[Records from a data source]
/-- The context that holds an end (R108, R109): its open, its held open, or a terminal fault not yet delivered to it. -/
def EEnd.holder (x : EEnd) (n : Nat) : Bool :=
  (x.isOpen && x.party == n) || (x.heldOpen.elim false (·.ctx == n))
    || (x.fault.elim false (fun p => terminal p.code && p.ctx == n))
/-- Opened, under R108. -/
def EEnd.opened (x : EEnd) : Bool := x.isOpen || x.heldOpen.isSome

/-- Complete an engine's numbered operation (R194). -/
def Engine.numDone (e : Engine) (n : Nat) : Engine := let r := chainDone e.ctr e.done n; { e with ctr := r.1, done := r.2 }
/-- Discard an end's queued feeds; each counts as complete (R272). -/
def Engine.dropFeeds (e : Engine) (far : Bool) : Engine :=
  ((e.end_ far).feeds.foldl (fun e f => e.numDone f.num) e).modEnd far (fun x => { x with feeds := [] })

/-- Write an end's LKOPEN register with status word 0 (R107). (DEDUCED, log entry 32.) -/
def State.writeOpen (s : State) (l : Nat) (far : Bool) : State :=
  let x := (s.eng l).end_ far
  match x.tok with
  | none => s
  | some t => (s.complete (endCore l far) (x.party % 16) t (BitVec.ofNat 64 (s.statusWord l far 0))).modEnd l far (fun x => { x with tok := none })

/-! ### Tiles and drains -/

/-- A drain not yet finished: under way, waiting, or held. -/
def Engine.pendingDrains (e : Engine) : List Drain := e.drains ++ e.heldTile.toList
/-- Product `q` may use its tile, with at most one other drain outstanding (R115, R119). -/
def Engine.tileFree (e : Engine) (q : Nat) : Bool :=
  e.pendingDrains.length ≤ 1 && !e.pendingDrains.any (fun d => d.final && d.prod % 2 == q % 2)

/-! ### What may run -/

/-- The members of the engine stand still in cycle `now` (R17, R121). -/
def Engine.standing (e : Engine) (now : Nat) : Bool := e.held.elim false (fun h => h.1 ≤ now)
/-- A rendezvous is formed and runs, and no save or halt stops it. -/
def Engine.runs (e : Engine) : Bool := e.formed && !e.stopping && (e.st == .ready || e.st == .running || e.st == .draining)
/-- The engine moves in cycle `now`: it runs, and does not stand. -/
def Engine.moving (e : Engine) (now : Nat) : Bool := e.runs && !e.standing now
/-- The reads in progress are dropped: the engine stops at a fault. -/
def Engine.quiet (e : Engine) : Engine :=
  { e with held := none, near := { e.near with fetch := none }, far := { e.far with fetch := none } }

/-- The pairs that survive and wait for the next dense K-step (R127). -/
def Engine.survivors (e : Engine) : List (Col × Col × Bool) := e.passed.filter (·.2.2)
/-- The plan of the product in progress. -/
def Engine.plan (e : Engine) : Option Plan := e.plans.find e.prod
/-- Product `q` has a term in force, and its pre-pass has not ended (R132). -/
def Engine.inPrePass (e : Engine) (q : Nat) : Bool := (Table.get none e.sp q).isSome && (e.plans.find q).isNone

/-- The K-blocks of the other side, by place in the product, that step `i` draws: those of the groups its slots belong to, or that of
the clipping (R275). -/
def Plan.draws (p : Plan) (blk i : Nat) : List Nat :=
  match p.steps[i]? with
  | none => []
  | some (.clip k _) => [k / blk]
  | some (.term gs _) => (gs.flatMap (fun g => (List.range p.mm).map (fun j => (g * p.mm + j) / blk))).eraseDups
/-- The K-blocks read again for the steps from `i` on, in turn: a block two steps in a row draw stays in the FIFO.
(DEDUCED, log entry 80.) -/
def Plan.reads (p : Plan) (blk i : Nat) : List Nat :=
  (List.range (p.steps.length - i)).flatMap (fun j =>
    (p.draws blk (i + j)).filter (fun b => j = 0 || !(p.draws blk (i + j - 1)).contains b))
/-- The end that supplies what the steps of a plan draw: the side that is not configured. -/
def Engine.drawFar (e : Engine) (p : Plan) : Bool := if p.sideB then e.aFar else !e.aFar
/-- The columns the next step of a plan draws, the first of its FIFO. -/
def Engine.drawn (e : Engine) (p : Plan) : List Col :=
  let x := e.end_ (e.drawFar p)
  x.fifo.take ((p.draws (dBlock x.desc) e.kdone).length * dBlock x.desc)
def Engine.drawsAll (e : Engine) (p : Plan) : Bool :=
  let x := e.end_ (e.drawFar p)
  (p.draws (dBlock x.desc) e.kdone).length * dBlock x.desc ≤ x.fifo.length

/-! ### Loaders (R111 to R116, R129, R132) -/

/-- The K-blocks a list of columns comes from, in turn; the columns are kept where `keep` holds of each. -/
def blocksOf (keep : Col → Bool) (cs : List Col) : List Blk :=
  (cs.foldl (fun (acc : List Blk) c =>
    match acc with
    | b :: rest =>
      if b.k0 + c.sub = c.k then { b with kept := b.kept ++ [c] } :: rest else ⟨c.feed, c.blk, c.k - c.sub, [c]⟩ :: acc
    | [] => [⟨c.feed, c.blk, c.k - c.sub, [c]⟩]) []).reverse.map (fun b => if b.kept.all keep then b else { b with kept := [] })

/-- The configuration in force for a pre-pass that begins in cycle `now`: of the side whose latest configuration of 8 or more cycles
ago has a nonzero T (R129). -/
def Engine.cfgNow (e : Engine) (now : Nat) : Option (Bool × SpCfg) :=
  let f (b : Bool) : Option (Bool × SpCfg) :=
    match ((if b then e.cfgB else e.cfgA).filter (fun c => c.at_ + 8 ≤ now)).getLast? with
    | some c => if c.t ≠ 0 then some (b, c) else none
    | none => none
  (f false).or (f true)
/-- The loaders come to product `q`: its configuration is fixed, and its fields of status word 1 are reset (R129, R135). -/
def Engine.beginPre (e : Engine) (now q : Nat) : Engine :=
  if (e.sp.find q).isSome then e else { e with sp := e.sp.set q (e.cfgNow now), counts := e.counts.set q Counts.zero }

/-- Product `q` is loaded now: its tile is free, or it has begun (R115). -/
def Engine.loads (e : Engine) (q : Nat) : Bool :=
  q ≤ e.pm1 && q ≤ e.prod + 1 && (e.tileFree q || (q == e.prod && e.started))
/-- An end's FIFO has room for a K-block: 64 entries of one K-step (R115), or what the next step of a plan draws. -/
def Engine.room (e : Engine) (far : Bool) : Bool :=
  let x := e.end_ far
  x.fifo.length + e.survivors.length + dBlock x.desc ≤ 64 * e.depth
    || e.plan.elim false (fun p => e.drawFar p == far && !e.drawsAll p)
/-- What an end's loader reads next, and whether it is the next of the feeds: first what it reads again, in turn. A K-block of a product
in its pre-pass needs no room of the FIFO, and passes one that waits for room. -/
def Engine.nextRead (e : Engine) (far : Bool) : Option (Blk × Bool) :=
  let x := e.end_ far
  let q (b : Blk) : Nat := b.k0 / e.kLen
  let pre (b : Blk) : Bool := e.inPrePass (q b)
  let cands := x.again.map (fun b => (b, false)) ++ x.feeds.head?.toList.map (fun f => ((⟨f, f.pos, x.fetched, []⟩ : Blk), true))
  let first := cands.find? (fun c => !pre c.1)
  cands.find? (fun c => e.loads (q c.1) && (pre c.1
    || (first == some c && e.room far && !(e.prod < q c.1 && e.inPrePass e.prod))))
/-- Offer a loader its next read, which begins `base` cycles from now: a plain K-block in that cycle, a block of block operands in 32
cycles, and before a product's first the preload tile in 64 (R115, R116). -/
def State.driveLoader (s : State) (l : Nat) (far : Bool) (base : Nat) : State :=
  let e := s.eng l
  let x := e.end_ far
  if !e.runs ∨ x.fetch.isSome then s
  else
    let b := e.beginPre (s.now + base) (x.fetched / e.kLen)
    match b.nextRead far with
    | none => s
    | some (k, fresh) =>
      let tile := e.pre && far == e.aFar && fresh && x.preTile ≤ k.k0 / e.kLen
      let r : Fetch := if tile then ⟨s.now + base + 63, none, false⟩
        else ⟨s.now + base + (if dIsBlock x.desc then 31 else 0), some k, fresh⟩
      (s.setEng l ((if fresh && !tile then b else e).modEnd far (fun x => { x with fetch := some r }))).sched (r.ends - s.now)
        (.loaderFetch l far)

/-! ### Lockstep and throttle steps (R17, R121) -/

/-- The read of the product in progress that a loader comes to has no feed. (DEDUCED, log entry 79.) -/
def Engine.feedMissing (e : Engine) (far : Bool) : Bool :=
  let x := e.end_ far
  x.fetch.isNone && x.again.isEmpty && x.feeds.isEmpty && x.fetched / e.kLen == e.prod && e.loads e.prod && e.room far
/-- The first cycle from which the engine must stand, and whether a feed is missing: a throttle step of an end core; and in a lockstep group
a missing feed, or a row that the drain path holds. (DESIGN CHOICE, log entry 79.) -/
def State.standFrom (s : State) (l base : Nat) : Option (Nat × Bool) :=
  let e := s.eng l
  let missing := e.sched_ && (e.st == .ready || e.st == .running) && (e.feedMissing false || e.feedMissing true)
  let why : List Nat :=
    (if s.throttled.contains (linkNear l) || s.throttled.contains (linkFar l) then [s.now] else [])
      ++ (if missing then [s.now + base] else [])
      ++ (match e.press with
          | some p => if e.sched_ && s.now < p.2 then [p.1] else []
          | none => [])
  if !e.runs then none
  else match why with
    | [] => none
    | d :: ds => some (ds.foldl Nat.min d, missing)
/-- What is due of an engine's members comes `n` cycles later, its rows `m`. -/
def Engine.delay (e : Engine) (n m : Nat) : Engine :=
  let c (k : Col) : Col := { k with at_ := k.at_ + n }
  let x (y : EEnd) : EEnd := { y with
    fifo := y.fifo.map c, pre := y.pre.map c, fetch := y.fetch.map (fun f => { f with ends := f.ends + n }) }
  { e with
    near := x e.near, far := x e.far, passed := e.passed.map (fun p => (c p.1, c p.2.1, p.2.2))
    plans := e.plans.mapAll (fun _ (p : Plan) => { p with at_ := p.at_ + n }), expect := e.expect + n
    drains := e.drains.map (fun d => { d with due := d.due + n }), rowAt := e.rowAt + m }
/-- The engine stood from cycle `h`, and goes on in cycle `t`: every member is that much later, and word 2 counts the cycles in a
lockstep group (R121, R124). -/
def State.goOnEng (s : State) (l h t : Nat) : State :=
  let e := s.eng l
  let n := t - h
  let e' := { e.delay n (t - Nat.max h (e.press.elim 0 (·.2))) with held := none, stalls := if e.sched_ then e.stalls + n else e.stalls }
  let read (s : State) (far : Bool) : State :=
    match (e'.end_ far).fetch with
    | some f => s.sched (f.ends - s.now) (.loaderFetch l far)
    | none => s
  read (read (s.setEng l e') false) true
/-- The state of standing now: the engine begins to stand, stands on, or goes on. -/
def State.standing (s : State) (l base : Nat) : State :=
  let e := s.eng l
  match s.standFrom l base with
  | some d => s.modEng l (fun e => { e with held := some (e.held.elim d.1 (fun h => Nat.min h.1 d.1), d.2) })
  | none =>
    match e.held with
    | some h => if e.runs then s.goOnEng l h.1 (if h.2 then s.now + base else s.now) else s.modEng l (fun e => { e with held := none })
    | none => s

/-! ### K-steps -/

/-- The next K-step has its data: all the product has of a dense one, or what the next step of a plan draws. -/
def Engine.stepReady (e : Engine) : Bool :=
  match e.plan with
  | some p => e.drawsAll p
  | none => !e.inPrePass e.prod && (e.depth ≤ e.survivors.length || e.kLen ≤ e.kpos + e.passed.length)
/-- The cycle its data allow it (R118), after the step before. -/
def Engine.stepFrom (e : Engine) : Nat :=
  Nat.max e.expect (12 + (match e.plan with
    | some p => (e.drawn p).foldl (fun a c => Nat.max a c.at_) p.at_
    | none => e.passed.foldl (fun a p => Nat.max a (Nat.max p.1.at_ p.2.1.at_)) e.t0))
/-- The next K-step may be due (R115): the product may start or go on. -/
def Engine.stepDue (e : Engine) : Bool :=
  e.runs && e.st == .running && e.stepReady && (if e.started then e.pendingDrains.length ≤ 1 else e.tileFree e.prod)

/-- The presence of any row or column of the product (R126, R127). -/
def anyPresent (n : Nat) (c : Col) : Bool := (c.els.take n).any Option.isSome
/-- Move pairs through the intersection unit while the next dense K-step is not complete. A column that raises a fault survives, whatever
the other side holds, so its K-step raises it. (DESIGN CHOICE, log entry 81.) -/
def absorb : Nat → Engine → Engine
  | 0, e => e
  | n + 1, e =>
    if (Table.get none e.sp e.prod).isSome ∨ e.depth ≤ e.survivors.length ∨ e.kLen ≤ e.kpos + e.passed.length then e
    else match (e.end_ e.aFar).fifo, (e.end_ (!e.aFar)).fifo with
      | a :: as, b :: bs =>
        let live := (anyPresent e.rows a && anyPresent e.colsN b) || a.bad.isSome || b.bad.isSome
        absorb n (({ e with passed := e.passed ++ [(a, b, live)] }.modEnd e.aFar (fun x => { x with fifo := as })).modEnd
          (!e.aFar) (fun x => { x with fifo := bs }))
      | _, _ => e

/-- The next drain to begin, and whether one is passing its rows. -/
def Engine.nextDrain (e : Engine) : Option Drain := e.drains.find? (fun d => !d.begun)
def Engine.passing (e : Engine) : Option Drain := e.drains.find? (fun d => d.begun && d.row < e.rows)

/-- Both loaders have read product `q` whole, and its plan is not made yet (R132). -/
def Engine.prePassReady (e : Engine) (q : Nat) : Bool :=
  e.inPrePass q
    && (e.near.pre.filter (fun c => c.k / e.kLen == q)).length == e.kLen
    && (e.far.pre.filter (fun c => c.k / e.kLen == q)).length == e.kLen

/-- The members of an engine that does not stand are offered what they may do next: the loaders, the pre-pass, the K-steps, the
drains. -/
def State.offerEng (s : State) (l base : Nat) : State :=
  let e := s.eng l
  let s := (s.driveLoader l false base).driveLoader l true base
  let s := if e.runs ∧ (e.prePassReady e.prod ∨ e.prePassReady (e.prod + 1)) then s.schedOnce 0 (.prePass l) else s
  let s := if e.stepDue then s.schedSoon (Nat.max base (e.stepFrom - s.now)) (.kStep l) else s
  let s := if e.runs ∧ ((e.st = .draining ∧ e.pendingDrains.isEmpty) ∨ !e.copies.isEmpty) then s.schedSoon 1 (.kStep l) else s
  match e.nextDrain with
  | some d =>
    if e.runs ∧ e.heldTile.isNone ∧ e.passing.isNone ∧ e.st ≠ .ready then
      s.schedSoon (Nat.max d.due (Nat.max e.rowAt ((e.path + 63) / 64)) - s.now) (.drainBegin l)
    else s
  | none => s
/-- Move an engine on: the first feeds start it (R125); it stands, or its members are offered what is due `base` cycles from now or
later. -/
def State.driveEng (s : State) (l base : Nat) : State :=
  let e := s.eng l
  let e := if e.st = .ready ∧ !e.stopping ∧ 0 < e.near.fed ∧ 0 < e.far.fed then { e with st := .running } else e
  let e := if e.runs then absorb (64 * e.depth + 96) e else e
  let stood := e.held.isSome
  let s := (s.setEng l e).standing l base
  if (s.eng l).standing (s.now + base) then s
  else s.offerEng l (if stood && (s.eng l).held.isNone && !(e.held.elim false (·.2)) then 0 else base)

=== Task instructions ===
Set down the lines of the records exactly, from the first one through the line containing "and drains -/", and add nothing else.

=== The answer ===
/-- The context that holds an end (R108, R109): its open, its held open, or a terminal fault not yet delivered to it. -/
def EEnd.holder (x : EEnd) (n : Nat) : Bool :=
  (x.isOpen && x.party == n) || (x.heldOpen.elim false (·.ctx == n))
    || (x.fault.elim false (fun p => terminal p.code && p.ctx == n))
/-- Opened, under R108. -/
def EEnd.opened (x : EEnd) : Bool := x.isOpen || x.heldOpen.isSome

/-- Complete an engine's numbered operation (R194). -/
def Engine.numDone (e : Engine) (n : Nat) : Engine := let r := chainDone e.ctr e.done n; { e with ctr := r.1, done := r.2 }
/-- Discard an end's queued feeds; each counts as complete (R272). -/
def Engine.dropFeeds (e : Engine) (far : Bool) : Engine :=
  ((e.end_ far).feeds.foldl (fun e f => e.numDone f.num) e).modEnd far (fun x => { x with feeds := [] })

/-- Write an end's LKOPEN register with status word 0 (R107). (DEDUCED, log entry 32.) -/
def State.writeOpen (s : State) (l : Nat) (far : Bool) : State :=
  let x := (s.eng l).end_ far
  match x.tok with
  | none => s
  | some t => (s.complete (endCore l far) (x.party % 16) t (BitVec.ofNat 64 (s.statusWord l far 0))).modEnd l far (fun x => { x with tok := none })

/-! ### Tiles and drains -/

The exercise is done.